Памфалон принес лохань свежей воды и, омыв ноги гостя, подал ему есть, а потом уложил в постель и промолвил:
– Завтра будем говорить с тобою. А теперь об одном тебя попрошу: не тревожься, если кто-нибудь из подгулявших людей станет стучать ко мне в дверь или бросать что-нибудь в стену. Это ничего другого не значит, как празднолюбцы зовут меня потешать их.
– И ты встаешь и уходишь?
– Да, я иду во всякое время.
– И неужто ты входишь повсюду?
– Конечно, повсюду: я ведь скоморох и не могу разбирать места.
– Бедный Памфалон!
– Как быть, мой отец! Мудрецы и философы моего мастерства не требуют, а требуют его празднолюбцы. Я хожу на площади, стою у ристалищ, верчусь на пирах, бываю в загородных рощах, где гуляют молодые богачи, а больше все по ночам бываю в домах у веселых гетер…

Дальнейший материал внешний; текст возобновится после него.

-- ==== Sys2Proof/Certificates/Slice0/Obligations.lean ====
section
/-! DEFINITION. The statements for the provers. Each formalises rules of spec/ over the machine; where one rests on the model's own choice, its
docstring names the log entry. -/

open Sys2Proof Sys2Proof.Machine

/-! ### Encoding, fetch and the order of checks -/

/-- 03 R67, R82 to R84: decoding reads back every field of every instruction that can be written, with every operand at every value. -/
def Obligations.DecodeOfEncode : Prop :=
  ∀ i, i.fields?.isSome = true → i.splitOk = true → ∃ w, encode i = some w ∧ decode w = i

/-- 03 R67, R82: a word with an assigned opcode is the encoding of the instruction it decodes to, but for the MOD bit 0 that tells apart the two forms
of CVQRY and of ALLOC, which stands in the MOD field of either. -/
def Obligations.EncodeOfDecode : Prop :=
  ∀ w : InstrWord, (∀ v, decode w ≠ .unassignedOpcode v) → encode (decode w) = some w

/-! ### Spaces 0x00 and 0x01: integers (06 R130 to R134) -/

/-- R131: sums, differences, products, negation, magnitude and scaled addresses wrap modulo 2^w. -/
def Obligations.IntegerSums : Prop :=
  ComputesBoth .iadd .iaddImm (fun f a b _ => (a + b) % 2 ^ widthOf f)
  ∧ ComputesBoth .isub .isubImm (fun f a b _ => wrapOf (widthOf f) ((a : Int) - b))
  ∧ ComputesBoth .imul .imulImm (fun f a b _ => a * b % 2 ^ widthOf f)
  ∧ ComputesBoth .imad .imadImm (fun f a b c => (a + c * b) % 2 ^ widthOf f)
  ∧ ComputesBoth .lea .leaImm (fun f a b _ => (a + b * 2 ^ field f.mod.toNat 3 1) % 2 ^ widthOf f)
  ∧ Computes .ineg (fun f a _ _ => wrapOf (widthOf f) (-(a : Int)))
  ∧ Computes .iabs (fun f a _ _ => (signedOf (widthOf f) a).natAbs % 2 ^ widthOf f)
  ∧ Computes .mov (fun _ a _ _ => a)
  ∧ ComputesImm .movi (fun _ _ b _ => b)
  ∧ ComputesImm .movhi (fun f a _ _ => f.imm.toNat * 2 ^ 32 + a % 2 ^ 32)

/-- R131, R132: IMULH is the high half of the product; IDIV and IREM answer for a zero divisor and otherwise divide toward zero. -/
def Obligations.IntegerDivision : Prop :=
  ComputesBoth .imulh .imulhImm (fun f a b _ => wrapOf (widthOf f) (readOf f a * readOf f b / (2 ^ widthOf f : Int)))
  ∧ ComputesBoth .idiv .idivImm (fun f a b _ =>
      if b = 0 then 2 ^ widthOf f - 1 else wrapOf (widthOf f) (Int.tdiv (readOf f a) (readOf f b)))
  ∧ ComputesBoth .irem .iremImm (fun f a b _ =>
      if b = 0 then a else wrapOf (widthOf f) (Int.tmod (readOf f a) (readOf f b)))

/-- R131: logic, shifts and rotations, which take the shift count modulo w. -/
def Obligations.IntegerLogic : Prop :=
  ComputesBoth .iand .iandImm (fun _ a b _ => a &&& b)
  ∧ ComputesBoth .ior .iorImm (fun _ a b _ => a ||| b)
  ∧ ComputesBoth .ixor .ixorImm (fun _ a b _ => a ^^^ b)
  ∧ Computes .inot (fun f a _ _ => (~~~ BitVec.ofNat (widthOf f) a).toNat)
  ∧ ComputesBoth .ishl .ishlImm (fun f a b _ => a * 2 ^ (b % widthOf f) % 2 ^ widthOf f)
  ∧ ComputesBoth .ishr .ishrImm (fun f a b _ => a / 2 ^ (b % widthOf f))
  ∧ ComputesBoth .isar .isarImm (fun f a b _ => wrapOf (widthOf f) (signedOf (widthOf f) a / (2 ^ (b % widthOf f) : Int)))
  ∧ ComputesBoth .irot .irotImm (fun f a b _ => ((BitVec.ofNat (widthOf f) a).rotateLeft (b % widthOf f)).toNat)

/-- R133, R134: bit fields, and extension from n bits. R131: counts of bits, and the bits reversed. -/
def Obligations.IntegerFields : Prop :=
  (
    (let len (f : Fields) (b : Nat) : Nat := if widthOf f ≤ b % 256 then 0 else min (b / 256 % 256) (widthOf f - b % 256)
     ComputesBoth .bfx .bfxImm (fun f a b _ =>
        let x := a / 2 ^ (b % 256) % 2 ^ len f b
        if len f b = 0 then 0 else if bitAt f.mod.toNat 0 then wrapOf (widthOf f) (signedOf (len f b) x) else x)
     ∧ ComputesBoth .bfi .bfiImm (fun f a b c =>
        let mask := (2 ^ len f b - 1) * 2 ^ (b % 256)
        (a &&& ((2 ^ widthOf f - 1) ^^^ mask)) ||| (c * 2 ^ (b % 256) &&& mask)))
    ∧ (let n (f : Fields) (b : Nat) : Nat := if widthOf f = 64 then b % 64 else b % 32
       ComputesBoth .sext .sextImm (fun f a b _ => if n f b = 0 then a else wrapOf (widthOf f) (signedOf (n f b) (a % 2 ^ n f b)))
       ∧ ComputesBoth .zext .zextImm (fun f a b _ => if n f b = 0 then a else a % 2 ^ n f b)))
  ∧ (
    Computes .popc (fun f a _ _ => ((List.range (widthOf f)).filter (fun k => a.testBit k)).length)
    ∧ Computes .clz (fun f a _ _ => ((List.range (widthOf f)).takeWhile (fun k => !a.testBit (widthOf f - 1 - k))).length)
    ∧ Computes .ctz (fun f a _ _ => ((List.range (widthOf f)).takeWhile (fun k => !a.testBit k)).length)
    ∧ Computes .brev (fun f a _ _ => (BitVec.ofNat (widthOf f) a).reverse.toNat))

/-- R131: minimum and maximum, selection, comparison into a predicate, and the sum with carry. -/
def Obligations.IntegerChoices : Prop :=
  ComputesBoth .imin .iminImm (fun f a b _ => if readOf f a ≤ readOf f b then a else b)
  ∧ ComputesBoth .imax .imaxImm (fun f a b _ => if readOf f a ≤ readOf f b then b else a)
  ∧ Selects .isel (fun f w t => sourceOf f w t f.b) ∧ Selects .iselImm (fun f _ _ => immediateOf f)
  ∧ Compares .icmp (fun f w t => sourceOf f w t f.b) ∧ Compares .icmpImm (fun f _ _ => immediateOf f)
  ∧ AddsCarry .iaddc (fun f w t => sourceOf f w t f.b) ∧ AddsCarry .iaddcImm (fun f _ _ => immediateOf f)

При последнем слове Ермий едва не заплакал и еще жалостнее воскликнул:
– Бедный Памфалон!
– Что делать, – отвечал скоморох, – я действительно очень беден. Я ведь сын греха и как во грехе зачат, так с грешниками и вырос. Ничему другому я, кроме скоморошества, не научен, а в мире должен был жить потому, что здесь жила во грехе зачавшая и родившая меня мать моя. Я не мог снести, чтобы мать моя протянула к чужому человеку руку за хлебом, и кормил ее своим скоморошеством.
– А где же теперь твоя мать?
– Я верю, что она у бога. Она умерла на той же постели, где ты лежишь теперь.
– Тебя любят в Дамаске?
– Не знаю, что есть слово «любят», но меня, пожалуй, и любят, и кидают мне деньги за мои забавы, и угощают меня за своими столами. Я пью на чужой счет дорогое вино и плачу за него моими шутками.
– Ты пьешь вино?
– О да, что я пью вино и люблю его пить, в том нет никакого сомнения. Да без этого и нельзя для человека который держится веселой компании.
– Кто же тебя приучил к этой компании?
– Случай, или, лучше тебе сказать, я не умею объяснить этого твоему благочестию. Мать моя в молодости была весела и прекрасна. Отец мой был знатный человек. Он меня бросил, а другие из степенных людей никто меня не взяли, взял меня такой же, как я, скоморох и много меня бил и ломал, но все-таки спасибо ему – он меня выучил своему делу, и теперь никто лучше меня не кинет вверх колец, чтобы они на лету сошлися; никто так не щелкает языком, не строит рож, не плещет руками, и не митушует ногами, и не тростит головой.
– И тебе это ремесло еще не омерзело?
– Нет, оно часто мне не нравится, особенно когда я вижу, как проводят у гетер время вельможи, которым надо бы думать о счастье народа, и когда в веселые дома приводят цветущую юность, но я в этом воспитан и этим одним только умею добывать себе хлеб.